(Entries taken from a collection)

-- ==== Sys2Proof/Decode.lean ====
section
/-! DEFINITION. The decoder, total on every word of every format and rejecting by name, and after it the encoder, both
from the encoding tables of spec/30_encoding.md. A word is a natural number whose bit 0 is the first stream bit (R137);
bits above the instruction belong to what follows it. -/

namespace Sys2Proof

open Sys2Proof.Machine

/-- Why a word decodes to no instruction. -/
inductive Reject where
  /-- `ID1`, `ID2`, `CM` are not `1F 8B 08` (R91, R269). -/
  | badMagic
  /-- No optional-field bit of `FLG` is set (R92, R93). -/
  | noOptionalField
  /-- The select code is none of R132's. -/
  | uopCode
  /-- A bit count above 16 (R141, R146). -/
  | bitCount
  /-- A symbol above 287 (R173). -/
  | symbolRange
deriving DecidableEq, Repr

/-- The literals 0..15 (R100). -/
def litRows0 : List Instr :=
  [.lit00, .lit01, .lit02, .lit03, .lit04, .lit05, .lit06, .lit07, .lit08, .lit09, .lit0A, .lit0B, .lit0C, .lit0D, .lit0E, .lit0F]
/-- The literals 16..31 (R100). -/
def litRows1 : List Instr :=
  [.lit10, .lit11, .lit12, .lit13, .lit14, .lit15, .lit16, .lit17, .lit18, .lit19, .lit1A, .lit1B, .lit1C, .lit1D, .lit1E, .lit1F]
/-- The literals 32..47 (R100). -/
def litRows2 : List Instr :=
  [.lit20, .lit21, .lit22, .lit23, .lit24, .lit25, .lit26, .lit27, .lit28, .lit29, .lit2A, .lit2B, .lit2C, .lit2D, .lit2E, .lit2F]
/-- The literals 48..63 (R100). -/
def litRows3 : List Instr :=
  [.lit30, .lit31, .lit32, .lit33, .lit34, .lit35, .lit36, .lit37, .lit38, .lit39, .lit3A, .lit3B, .lit3C, .lit3D, .lit3E, .lit3F]
/-- The literals 64..79 (R100). -/
def litRows4 : List Instr :=
  [.lit40, .lit41, .lit42, .lit43, .lit44, .lit45, .lit46, .lit47, .lit48, .lit49, .lit4A, .lit4B, .lit4C, .lit4D, .lit4E, .lit4F]
/-- The literals 80..95 (R100). -/
def litRows5 : List Instr :=
  [.lit50, .lit51, .lit52, .lit53, .lit54, .lit55, .lit56, .lit57, .lit58, .lit59, .lit5A, .lit5B, .lit5C, .lit5D, .lit5E, .lit5F]
/-- The literals 96..111 (R100). -/
def litRows6 : List Instr :=
  [.lit60, .lit61, .lit62, .lit63, .lit64, .lit65, .lit66, .lit67, .lit68, .lit69, .lit6A, .lit6B, .lit6C, .lit6D, .lit6E, .lit6F]
/-- The literals 112..127 (R100). -/
def litRows7 : List Instr :=
  [.lit70, .lit71, .lit72, .lit73, .lit74, .lit75, .lit76, .lit77, .lit78, .lit79, .lit7A, .lit7B, .lit7C, .lit7D, .lit7E, .lit7F]
/-- The literals 128..143 (R100). -/
def litRows8 : List Instr :=
  [.lit80, .lit81, .lit82, .lit83, .lit84, .lit85, .lit86, .lit87, .lit88, .lit89, .lit8A, .lit8B, .lit8C, .lit8D, .lit8E, .lit8F]
/-- The literals 144..159 (R100). -/
def litRows9 : List Instr :=
  [.lit90, .lit91, .lit92, .lit93, .lit94, .lit95, .lit96, .lit97, .lit98, .lit99, .lit9A, .lit9B, .lit9C, .lit9D, .lit9E, .lit9F]
/-- The literals 160..175 (R100). -/
def litRowsA : List Instr :=
  [.litA0, .litA1, .litA2, .litA3, .litA4, .litA5, .litA6, .litA7, .litA8, .litA9, .litAA, .litAB, .litAC, .litAD, .litAE, .litAF]
/-- The literals 176..191 (R100). -/
def litRowsB : List Instr :=
  [.litB0, .litB1, .litB2, .litB3, .litB4, .litB5, .litB6, .litB7, .litB8, .litB9, .litBA, .litBB, .litBC, .litBD, .litBE, .litBF]
/-- The literals 192..207 (R100). -/
def litRowsC : List Instr :=
  [.litC0, .litC1, .litC2, .litC3, .litC4, .litC5, .litC6, .litC7, .litC8, .litC9, .litCA, .litCB, .litCC, .litCD, .litCE, .litCF]
/-- The literals 208..223 (R100). -/
def litRowsD : List Instr :=
  [.litD0, .litD1, .litD2, .litD3, .litD4, .litD5, .litD6, .litD7, .litD8, .litD9, .litDA, .litDB, .litDC, .litDD, .litDE, .litDF]
/-- The literals 224..239 (R100). -/
def litRowsE : List Instr :=
  [.litE0, .litE1, .litE2, .litE3, .litE4, .litE5, .litE6, .litE7, .litE8, .litE9, .litEA, .litEB, .litEC, .litED, .litEE, .litEF]
/-- The literals 240..255 (R100). -/
def litRowsF : List Instr :=
  [.litF0, .litF1, .litF2, .litF3, .litF4, .litF5, .litF6, .litF7, .litF8, .litF9, .litFA, .litFB, .litFC, .litFD, .litFE, .litFF]

/-- The 256 literal elements, by byte value (R100). -/
def litRows : List Instr :=
  litRows0 ++ litRows1 ++ litRows2 ++ litRows3 ++ litRows4 ++ litRows5 ++ litRows6 ++ litRows7 ++
    litRows8 ++ litRows9 ++ litRowsA ++ litRowsB ++ litRowsC ++ litRowsD ++ litRowsE ++ litRowsF

/-- The literal element of a byte (R240). -/
def litInstr (b : Byte) : Instr := litRows.getD b.toNat .eob

/-- The length element of symbol `257 + i` with extra value `e` (R112). -/
def lenInstr (i e : Nat) : Instr :=
  match i with
  | 0 => .len257
  | 1 => .len258
  | 2 => .len259
  | 3 => .len260
  | 4 => .len261
  | 5 => .len262
  | 6 => .len263
  | 7 => .len264
  | 8 => .len265 (BitVec.ofNat 1 e)
  | 9 => .len266 (BitVec.ofNat 1 e)
  | 10 => .len267 (BitVec.ofNat 1 e)
  | 11 => .len268 (BitVec.ofNat 1 e)
  | 12 => .len269 (BitVec.ofNat 2 e)
  | 13 => .len270 (BitVec.ofNat 2 e)
  | 14 => .len271 (BitVec.ofNat 2 e)
  | 15 => .len272 (BitVec.ofNat 2 e)
  | 16 => .len273 (BitVec.ofNat 3 e)
  | 17 => .len274 (BitVec.ofNat 3 e)
  | 18 => .len275 (BitVec.ofNat 3 e)
  | 19 => .len276 (BitVec.ofNat 3 e)
  | 20 => .len277 (BitVec.ofNat 4 e)
  | 21 => .len278 (BitVec.ofNat 4 e)
  | 22 => .len279 (BitVec.ofNat 4 e)
  | 23 => .len280 (BitVec.ofNat 4 e)
  | 24 => .len281 (BitVec.ofNat 5 e)
  | 25 => .len282 (BitVec.ofNat 5 e)
  | 26 => .len283 (BitVec.ofNat 5 e)
  | 27 => .len284 (BitVec.ofNat 5 e)
  | _ => .len285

Exercise aim: Using the data above, reproduce exactly the lines between those holding "128..143 (R100). -/" and "def litRowsB : List", inclusive, and no others.

The completed task:
/-- The literals 128..143 (R100). -/
def litRows8 : List Instr :=
  [.lit80, .lit81, .lit82, .lit83, .lit84, .lit85, .lit86, .lit87, .lit88, .lit89, .lit8A, .lit8B, .lit8C, .lit8D, .lit8E, .lit8F]
/-- The literals 144..159 (R100). -/
def litRows9 : List Instr :=
  [.lit90, .lit91, .lit92, .lit93, .lit94, .lit95, .lit96, .lit97, .lit98, .lit99, .lit9A, .lit9B, .lit9C, .lit9D, .lit9E, .lit9F]
/-- The literals 160..175 (R100). -/
def litRowsA : List Instr :=
  [.litA0, .litA1, .litA2, .litA3, .litA4, .litA5, .litA6, .litA7, .litA8, .litA9, .litAA, .litAB, .litAC, .litAD, .litAE, .litAF]
/-- The literals 176..191 (R100). -/
def litRowsB : List Instr :=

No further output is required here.